At first she grew up in a Catholic and tolerant home with Jewish and Protestant friends in Oelde. Paula was considered intelligent, funny and happy. After graduating from high school, she studied biology, Latin and religion in Münster and Breslau. Christian values, especially charity, shaped her thinking more and more. Family and friends were surprised when she entered the school order of the Werl Ursulines as sister Petra in 1946 and taught in their grammar schools in Werl and Neheim-Hüsten. But in view of the growing prosperity in Germany, Sister Petra found it more and more presumptuous to "see me here so comfortably furnished" 2. She also had the oppressive feeling that as Ursuline she had not followed her real calling and was given a three-year exemption to go to Africa or Asia as a development worker.
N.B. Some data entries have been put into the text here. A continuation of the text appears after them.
theorem State.hostClocksStop_evolves {m} (h : Evolves ps s₀ s) (hp : [.line, .host, .lanes, .fuse, .link, .counters,
    .attic, .systemRegs, .lineRegs, .hostRegs] ⊆ ps) :
    Evolves ps s₀ (s.hostClocksStop m) := by
  unfold State.hostClocksStop
  repeat' first
    | with_reducible assumption
    | exact List.Subset.trans (by decide) hp
    | intro _ _ _
    | intro _ _
    | intro _
    | with_reducible apply Evolves.ite
    | with_reducible apply State.hostLoseLock_evolves
    | with_reducible apply State.setHrState_evolves
    | with_reducible apply State.modHost_evolves
    | split
    | dsimp only

theorem State.hostClocksReturn_evolves {m} {within100ms} (h : Evolves ps s₀ s) (hp : [.line, .host, .lanes, .fuse,
    .link, .counters, .attic, .systemRegs, .memProtRegs, .lineRegs, .hostRegs] ⊆ ps) :
    Evolves ps s₀ (s.hostClocksReturn m within100ms) := by
  unfold State.hostClocksReturn
  repeat' first
    | with_reducible assumption
    | exact List.Subset.trans (by decide) hp
    | intro _ _ _
    | intro _ _
    | intro _
    | with_reducible apply Evolves.ite
    | with_reducible apply State.hostRelock_evolves
    | with_reducible apply State.hostAcqStart_evolves
    | with_reducible apply State.modHost_evolves
    | split
    | dsimp only

theorem State.hostRxStop_evolves {m} (h : Evolves ps s₀ s) (hp : [.line, .host, .lanes, .fuse, .link, .counters,
    .attic, .systemRegs, .lineRegs, .hostRegs] ⊆ ps) :
    Evolves ps s₀ (s.hostRxStop m) := by
  unfold State.hostRxStop
  repeat' first
    | with_reducible assumption
    | exact List.Subset.trans (by decide) hp
    | exact Nat.le_of_ble_eq_true rfl
    | exact Field.ix_lt _ _
    | with_reducible apply regPart_line
    | with_reducible apply regPart_system
    | with_reducible apply regPart_host
    | with_reducible apply State.hostLoseLock_evolves
    | with_reducible apply State.modHost_evolves
    | with_reducible apply State.quiet_evolves
    | with_reducible apply State.setFlag_evolves
    | with_reducible apply State.setHrState_evolves

theorem State.hostResume_evolves {m} (h : Evolves ps s₀ s) (hp : [.line, .host, .lanes, .fuse, .link, .counters,
    .attic, .systemRegs, .memProtRegs, .lineRegs, .hostRegs] ⊆ ps) :
    Evolves ps s₀ (s.hostResume m) := by
  unfold State.hostResume
  repeat' first
    | with_reducible assumption
    | exact List.Subset.trans (by decide) hp
    | with_reducible apply Evolves.ite
    | with_reducible apply State.hostRelock_evolves
    | with_reducible apply State.hostAcqStart_evolves
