-- ==== Sys2Proof/Laws/Units.lean ====
section
/-! SUPPORT. What each operation can do (`Evolves`): the chains, the receivers, the clocks, the counters and the Fuse Box. -/

namespace Sys2Proof.Machine

variable {ps : List Part} {s₀ s : State}

theorem State.nlcHostSwap_evolves {n} (h : Evolves ps s₀ s) (hp : [.line, .tamid, .pantry, .lineRegs, .tamidRegs,
    .pantryRegs] ⊆ ps) :
    Evolves ps s₀ (s.nlcHostSwap n) := by
  unfold State.nlcHostSwap
  repeat' first
    | with_reducible assumption
    | exact List.Subset.trans (by decide) hp
    | exact nlcRegs_inBlock
    | exact pdRegs_inBlock
    | with_reducible apply State.fadeRequest_evolves

theorem State.nlcEngineSwap_evolves {n} (h : Evolves ps s₀ s) (hp : [.line, .tamid, .pantry, .lineRegs, .tamidRegs,
    .pantryRegs] ⊆ ps) :
    Evolves ps s₀ (s.nlcEngineSwap n) := by
  unfold State.nlcEngineSwap
  repeat' first
    | with_reducible assumption
    | exact List.Subset.trans (by decide) hp
    | intro _ _ _
    | intro _ _
    | intro _
    | with_reducible apply Evolves.ite
    | with_reducible apply State.nlcHostSwap_evolves
    | with_reducible apply State.modPantry_evolves
    | split
    | dsimp only

theorem State.nlcSwap_evolves {n} {back} (h : Evolves ps s₀ s) (hp : [.line, .tamid, .pantry, .lineRegs, .tamidRegs,
    .pantryRegs] ⊆ ps) :
    Evolves ps s₀ (s.nlcSwap n back) := by
  unfold State.nlcSwap
  repeat' first
    | with_reducible assumption
    | exact List.Subset.trans (by decide) hp
    | intro _ _ _
    | intro _ _
    | intro _
    | with_reducible apply Evolves.ite
    | with_reducible apply State.nlcEngineSwap_evolves
    | with_reducible apply State.modPantry_evolves
    | split
    | dsimp only

theorem State.nlcBeaten_evolves {n} (h : Evolves ps s₀ s) (hp : [.line, .tamid, .pantry, .lineRegs, .tamidRegs,
    .pantryRegs] ⊆ ps) :
    Evolves ps s₀ (s.nlcBeaten n) := by
  unfold State.nlcBeaten
  repeat' first
    | with_reducible assumption
    | exact List.Subset.trans (by decide) hp
    | exact Nat.le_of_ble_eq_true rfl
    | exact Field.ix_lt _ _
    | exact Field.lt _
    | with_reducible apply regPart_line
    | intro _ _ _
    | intro _ _
    | intro _
    | with_reducible apply Evolves.ite
    | with_reducible apply State.nlcHostSwap_evolves
    | with_reducible apply State.modPantry_evolves
    | with_reducible apply State.bump_evolves
    | split
    | dsimp only

theorem State.nlcRequest_evolves {n} {hostSwap} (h : Evolves ps s₀ s) (hp : [.line, .tamid, .pantry, .lineRegs,
    .tamidRegs, .pantryRegs] ⊆ ps) :
    Evolves ps s₀ (s.nlcRequest n hostSwap) := by
  unfold State.nlcRequest
  repeat' first
    | with_reducible assumption
    | exact List.Subset.trans (by decide) hp
    | intro _ _ _
    | intro _ _
    | intro _
    | with_reducible apply Evolves.ite
    | with_reducible apply State.nlcStage_evolves
    | with_reducible apply State.nlcBeaten_evolves
    | with_reducible apply State.nlcSwap_evolves
    | with_reducible apply State.nlcHostSwap_evolves
    | with_reducible apply Evolves.when
    | split
    | dsimp only

theorem State.nlcInstall_evolves {n} {hostSwap} (h : Evolves ps s₀ s) (hp : [.line, .tamid, .pantry, .lineRegs,
    .tamidRegs, .pantryRegs] ⊆ ps) :
    Evolves ps s₀ (s.nlcInstall n hostSwap) := by
  unfold State.nlcInstall
  repeat' first
    | with_reducible assumption
    | exact List.Subset.trans (by decide) hp
    | intro _ _ _
    | intro _ _
    | intro _
    | with_reducible apply Evolves.ite
    | with_reducible apply State.nlcRequest_evolves
    | with_reducible apply State.nlcStage_evolves
    | with_reducible apply State.nlcBeaten_evolves
    | with_reducible apply State.nlcSwap_evolves
    | with_reducible apply State.nlcHostSwap_evolves
    | with_reducible apply Evolves.when
    | split
    | dsimp only

theorem State.modChain_evolves {j f} (h : Evolves ps s₀ s) (hp : [.chain] ⊆ ps) :
    Evolves ps s₀ (s.modChain j f) := by
  unfold State.modChain
  repeat' first
    | with_reducible assumption
    | exact List.Subset.trans (by decide) hp
    | with_reducible apply Evolves.chain

theorem State.refreshDelay_evolves {j} (h : Evolves ps s₀ s) (hp : [.chainRegs] ⊆ ps) :
    Evolves ps s₀ (s.refreshDelay j) := by
  unfold State.refreshDelay
  repeat' first
    | with_reducible assumption
    | exact List.Subset.trans (by decide) hp
    | exact Nat.le_of_ble_eq_true rfl
    | exact Field.ix_lt _ _
    | with_reducible apply regPart_mc
    | with_reducible apply regPart_chainCtl
    | with_reducible apply State.setFld_evolves

theorem State.newOrigin_evolves {j} (h : Evolves ps s₀ s) (hp : [.chain] ⊆ ps) :
    Evolves ps s₀ (s.newOrigin j) := by
  unfold State.newOrigin
  repeat' first
    | with_reducible assumption
    | exact List.Subset.trans (by decide) hp
    | intro _ _ _
    | intro _ _
    | intro _
    | with_reducible apply Evolves.ite
    | with_reducible apply State.modChain_evolves
    | split
    | dsimp only

theorem State.setFallback_evolves {j on} (h : Evolves ps s₀ s) (hp : [.chainRegs] ⊆ ps) :
    Evolves ps s₀ (s.setFallback j on) := by
  unfold State.setFallback
  repeat' first
    | with_reducible assumption
    | exact List.Subset.trans (by decide) hp
    | exact Nat.le_of_ble_eq_true rfl
    | exact Field.ix_lt _ _
    | with_reducible apply regPart_mc
    | with_reducible apply regPart_chainCtl
    | with_reducible apply State.setFlag_evolves

theorem State.toFallback_evolves {j} (h : Evolves ps s₀ s) (hp : [.chain, .chainRegs] ⊆ ps) :
    Evolves ps s₀ (s.toFallback j) := by
  unfold State.toFallback
  repeat' first
    | with_reducible assumption
    | exact List.Subset.trans (by decide) hp
    | with_reducible apply State.refreshDelay_evolves
    | with_reducible apply State.newOrigin_evolves
    | with_reducible apply State.setFallback_evolves

theorem State.chainStart_evolves {j} (h : Evolves ps s₀ s) (hp : [.chain, .chainRegs] ⊆ ps) :
    Evolves ps s₀ (s.chainStart j) := by
  unfold State.chainStart
  repeat' first
    | with_reducible assumption
    | exact List.Subset.trans (by decide) hp
    | exact Nat.le_of_ble_eq_true rfl
    | exact Field.ix_lt _ _
    | with_reducible apply regPart_mc
    | with_reducible apply regPart_chainCtl
    | with_reducible apply Evolves.ite
    | with_reducible apply State.setFallback_evolves
    | with_reducible apply State.refreshDelay_evolves
    | with_reducible apply State.newOrigin_evolves
    | with_reducible apply State.setFlag_evolves

theorem State.chainStop_evolves {j} (h : Evolves ps s₀ s) (hp : [.chainRegs] ⊆ ps) :
    Evolves ps s₀ (s.chainStop j) := by
  unfold State.chainStop
  repeat' first
    | with_reducible assumption
    | exact List.Subset.trans (by decide) hp
    | exact Nat.le_of_ble_eq_true rfl
    | exact Field.ix_lt _ _
    | with_reducible apply regPart_mc
    | with_reducible apply regPart_chainCtl
    | with_reducible apply Evolves.ite
    | with_reducible apply State.setFlag_evolves
    | with_reducible apply State.setFld_evolves

theorem State.chainOff_evolves {j} (h : Evolves ps s₀ s) (hp : [.chain, .chainRegs] ⊆ ps) :
    Evolves ps s₀ (s.chainOff j) := by
  unfold State.chainOff
  repeat' first
    | with_reducible assumption
    | exact List.Subset.trans (by decide) hp
    | with_reducible apply Evolves.ite
    | with_reducible apply State.modChain_evolves
    | with_reducible apply State.chainStop_evolves

theorem State.chainReady_evolves {j} (h : Evolves ps s₀ s) (hp : [.chain, .chainRegs] ⊆ ps) :
    Evolves ps s₀ (s.chainReady j) := by
  unfold State.chainReady
  repeat' first
    | with_reducible assumption
    | exact List.Subset.trans (by decide) hp
    | with_reducible apply Evolves.ite
    | with_reducible apply State.chainStart_evolves
    | with_reducible apply State.modChain_evolves

theorem State.chainSync_evolves {j} (h : Evolves ps s₀ s) (hp : [.chain, .chainRegs] ⊆ ps) :
    Evolves ps s₀ (s.chainSync j) := by
  unfold State.chainSync
  repeat' first
    | with_reducible assumption
    | exact List.Subset.trans (by decide) hp
    | exact Nat.le_of_ble_eq_true rfl
    | exact Field.ix_lt _ _
    | with_reducible apply regPart_mc
    | with_reducible apply regPart_chainCtl
    | with_reducible apply Evolves.ite
    | with_reducible apply State.refreshDelay_evolves
    | with_reducible apply State.setFlag_evolves
    | with_reducible apply State.setFld_evolves
    | with_reducible apply State.newOrigin_evolves
    | with_reducible apply State.chainStart_evolves

theorem State.loadDefault_evolves {j minPhase} (h : Evolves ps s₀ s) (hp : [.chainRegs] ⊆ ps) :
    Evolves ps s₀ (s.loadDefault j minPhase) := by
  unfold State.loadDefault
  repeat' first
    | with_reducible assumption
    | exact List.Subset.trans (by decide) hp
    | exact Nat.le_of_ble_eq_true rfl
    | exact Field.ix_lt _ _
    | with_reducible apply regPart_mc
    | with_reducible apply regPart_chainCtl
    | intro _ _ _
    | intro _ _
    | intro _
    | with_reducible apply State.setFlag_evolves
    | with_reducible apply State.setFld_evolves
    | with_reducible apply Evolves.each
Through the mediation of a German doctor, she came to a Caritas institute in South Kerala / India, where she taught novices in religion, English and practical skills, and she helped in the local hospital. The poverty of the people in the remote villages was not hidden from her. She began developing aid programs and job creation measures. With growing restlessness, she realized that she mainly worked for the middle class here. She wasn't there yet. Fortunately, I met Bishop Patroni and Father Zucol from the Diocese of Calicut, who were urgently looking for sisters for extensive aid programs. Sister Petra accepted the tasks and the external circumstances. She fought for more time, but another time off was denied likewise the proposal to found a branch for the Ursulines, so that they decided to found their own community. By mutual agreement, she left her order. June 1, 1969 is considered to be the founding day of DINASEVANASABHA - servants of the poor. On a hill, the Snehaniketan - Place of Love - near the fishing village Pattuvam, Sister Petra began her work with eight young girls under the most difficult conditions with the aim of showing people how to help themselves. She was sure: "This is where my conscience has led me, this is where I will stay" Near the fishing village of Pattuvam, Sister Petra began her work with eight young girls under the most difficult of conditions with the aim of showing people how to help themselves. She was sure: "This is where my conscience has led me, this is where I will stay" Near the fishing village of Pattuvam, Sister Petra began her work with eight young girls under the most difficult of conditions with the aim of showing people how to help themselves. She was sure: "This is where my conscience has led me, this is where I will stay"3 . On June 5, 1976, Sister Petra and four other sisters died in a traffic accident.

The love and help of this courageous, charismatic woman has reached thousands of lepers, AIDS victims, the mentally and physically handicapped, the elderly, orphans, the outcasts and those without a chance over the past 40 years. In 2003 DINASEVANASABHA was recognized by the Vatican as an order of papal law and is now represented in almost all of India with over 80 branches, two of them in Dortmund and Oelde, and around 630 sisters.